Les Hikari ont une notion particulière de ce qui peut les menacer. On raconte qu'ils peuvent voir dans l'avenir et qu'ils n'hésitent pas à exterminer tout ce qui pourrait leur nuire, même dans un lointain futur. »


Yama prit un air perplexe et entendit les Diables ricaner. Mitsuhide poursuivit :

« Pour l'instant ton village connaît encore la paix. Et avec les deux Horreurs que nous venons d'éliminer, cette paix durera encore. Mais si jamais je perds, sois sûr que les Hikari élimineront tous les Vites sans exception. Alors ce n'est peut-être pas encore ta guerre mais cela le deviendra plus vite que tu ne le crois. »

Le visage de Yama s'assombrit. Ce n'était pas qu'il n'était pas sensible aux arguments de l'autre homme, toutefois...

« J'ai déjà connu la guerre. Je refuse de me mêler d'une autre. En plus la sécurité de mon fils passe avant tout. »


Mitsuhide nota son air décidé et comprit qu'il ne le convaincrait pas aujourd'hui. Cela ne voulait pas dire pour autant qu'il allait renoncer.

« Je respecte ta décision et je comprends ton désir de protéger ton fils, étant moi-même père.
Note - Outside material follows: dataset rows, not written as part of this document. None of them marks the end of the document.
/-- A command of an opcode table acts at level 0, 3 or 5, is a unit command when and only when it acts below level 5, asks for
one of three classes, and has an opcode of a command class. -/
def Statement (c : Instr) : Prop :=
  ∀ h i, cmdOf c = some (h, i) →
    ((unitDefOf c).isSome = true ↔ i.level < 5) ∧ (i.level = 0 ∨ i.level = 3 ∨ i.level = 5) ∧ i.minClass ≤ 2 ∧
    0x0100 ≤ i.code ∧ i.code < 0x0B00
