-- ==== Sys2Proof/Tests/Slice0.lean ====
section
/-!
SUPPORT. Tests of the model's author. First the well-formedness smoke: for each check of WellFormed.lean a command that it
refuses. Then, for every statement of Certificates/Slice0/Obligations.lean that has hypotheses, concrete states and operands
that meet them together, clause by clause; and a few steps whose expected result is written out from the spec.
-/

set_option Elab.async false

namespace Sys2Proof.Tests

open Sys2Proof.Machine

/-! ### Commands and states the tests use -/

/-- A header from port 0 as owner, the class that no allotment limits (R74, R405). -/
def hdrAt (path : BitVec 24) (slot : BitVec 4) : Hdr :=
  { src := .port .port0, priv := 2, path := path, allot := 0, slot := slot, mask := none, quiet := false, fence := false,
    irq := false, tag := 7 }
/-- A module command's header. -/
def hdrM : Hdr := hdrAt 0 0xF
/-- A header naming reed 0. -/
def hdrR : Hdr := hdrAt (reedPath 0) 0xF
/-- A header naming L3 sheaf 0. -/
def hdrG : Hdr := hdrAt (sheafPath 0) 0xF
/-- A header from the sideband. -/
def hdrS : Hdr := { hdrM with src := .sideband }

/-- A module that has been released, with its rails good and the links of both ports up (R416). -/
def up : State :=
  { State.reset with
    port0 := { Port.reset true with linkUp := true }, port1 := { Port.reset false with linkUp := true },
    pow := { Power.reset with main := true, stbyOk := true, pwrGood := true },
    boot := { Boot.reset with step := 8, ended := true, released := true } }
/-- `up` with port 0's reply ring enabled at host address 0x10000. -/
def upRing : State :=
  { up with port0 := { up.port0 with enable := true, replyBase := 0x10000, latchedBase := 0x10000 } }

/-- The lodges have heard of reed 0's state. -/
def heardOf (x : Reed) : Vector Census 5 :=
  Vector.replicate 5 { dom := none, reeds := if x.st = .idle then [] else [(0, x.st)] }
/-- A sheaf that is awake with one reed other than reset. -/
def sheafWith (x : Reed) : Sheaf := { Sheaf.reset with power := .awake, reeds := [(0, x)], census := heardOf x }
/-- `up` with sheaf 0 awake and reed 0 as given. -/
def withReed (x : Reed) : State := { up with sheaves := [(0, sheafWith x)] }
/-- Reed 0 awake, nothing else done. -/
def awake0 : State := withReed { Reed.reset with vl := 9 }

/-- An instruction from its eight fixed bytes and its three operand fields. -/
def ins (b0 b1 b2 b3 aux f1 f2 f3 : Nat) : BitVec 256 :=
  BitVec.ofNat 256 (b0 + 2 ^ 8 * b1 + 2 ^ 16 * b2 + 2 ^ 24 * b3 + 2 ^ 32 * aux + 2 ^ 64 * f1 + 2 ^ 128 * f2 + 2 ^ 192 * f3)
/-- A descriptor of one row (R127). -/
def row (base bytes : Nat) : Nat := base + 2 ^ 16 + 2 ^ 48 * bytes
/-- A reed that runs `w` next. -/
def runs (w : BitVec 256) : Reed := { Reed.reset with st := .running, ibuf := [(0, w)] }
/-- Reed 0 about to issue `w`. -/
def atIssue (w : BitVec 256) : State := withReed (runs w)
/-- Whether a check passes. -/
def passes {α β : Type} (e : Except α β) : Bool := match e with | .ok _ => true | .error _ => false

/-! ### Well-formedness: an ill-formed command for each check -/

theorem test_wf_nop_bytes : (Instr.nop hdrM [1, 2, 3]).wf = false := by decide
theorem test_wf_nop_length : (Instr.nop hdrM (List.replicate 65528 0)).wf = false := by
  simp only [Instr.wf, fitsLength, List.length_replicate]; decide
theorem test_wf_progLoad_image : (Instr.progLoad hdrR 0 2 0 0 [1]).wf = false := by decide
theorem test_wf_progLoad_noImage : (Instr.progLoad hdrR 1 1 0 0 [1]).wf = false := by decide
theorem test_wf_progLoad_length (img : List Byte) (h : img.length = 131072) :
    (Instr.progLoad hdrR 0 4096 0 0 img).wf = false := by
  simp [Instr.wf, fitsLength, h]
theorem test_wf_start : (Instr.start hdrR (List.replicate 256 0)).wf = false := by
  simp only [Instr.wf, List.length_replicate]; decide
theorem test_wf_spWrite : (Instr.spWrite hdrR 0 (List.replicate 65505 0)).wf = false := by
  simp only [Instr.wf, List.length_replicate]; decide
theorem test_wf_loftWrite : (Instr.loftWrite hdrG 0 (List.replicate 65513 0)).wf = false := by
  simp only [Instr.wf, List.length_replicate]; decide
theorem test_wf_fwStage : (Instr.fwStage hdrM 0 (List.replicate 65513 0)).wf = false := by
  simp only [Instr.wf, List.length_replicate]; decide
theorem test_wf_tensorMove : (Instr.tensorMove hdrM (List.replicate 256 ⟨0, 0, 0, 0, 0, 0, 0, 0, 0⟩)).wf = false := by
  simp only [Instr.wf, List.length_replicate]; decide
theorem test_wf_tensorDefine : (Instr.tensorDefine hdrM 1 0 (List.replicate 256 ⟨1, 0, 0, 0, 0⟩)).wf = false := by
  simp only [Instr.wf, List.length_replicate]; decide
theorem test_wf_allotCreate : (Instr.allotCreate hdrM 1 1 (List.replicate 16371 0)).wf = false := by
  simp only [Instr.wf, List.length_replicate]; decide
theorem test_wf_allotResize : (Instr.allotResize hdrM 1 0 1 (List.replicate 16371 0)).wf = false := by
  simp only [Instr.wf, List.length_replicate]; decide
theorem test_wf_topoDraw : (Instr.topoDraw hdrM 0 1 [4]).wf = false := by decide
theorem test_wf_colourMap_tx : (Instr.colourMapSet hdrM 0 ⟨0, 4, 1, [1], List.replicate 32 0xFF⟩).wf = false := by decide
theorem test_wf_colourMap_rx : (Instr.colourMapSet hdrM 0 ⟨0, 4, 1, List.replicate 32 0xFF, [1]⟩).wf = false := by decide
theorem test_wf_attest : (Instr.attest hdrM [1]).wf = false := by decide
theorem test_wf_keyRotate : (Instr.keyRotate hdrM [1]).wf = false := by decide
theorem test_wf_sideband : (Instr.sidebandPacket (List.replicate 4097 0)).wf = false := by
  simp only [Instr.wf, List.length_replicate]; decide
Je te demande simplement de réfléchir à ce que j'ai dit.

Merci, Mitsuhide. »

Le seigneur avait remporté une victoire sur deux. Il adressa un léger sourire à son nouvel ami et ils reprirent le chemin du campement qui finissait d'être démonté.


Notes du chapitre :
(1) La nuance est intraduisible dans notre langue. 😋 Mitsuhide emploiera désormais ce registre avec Yama.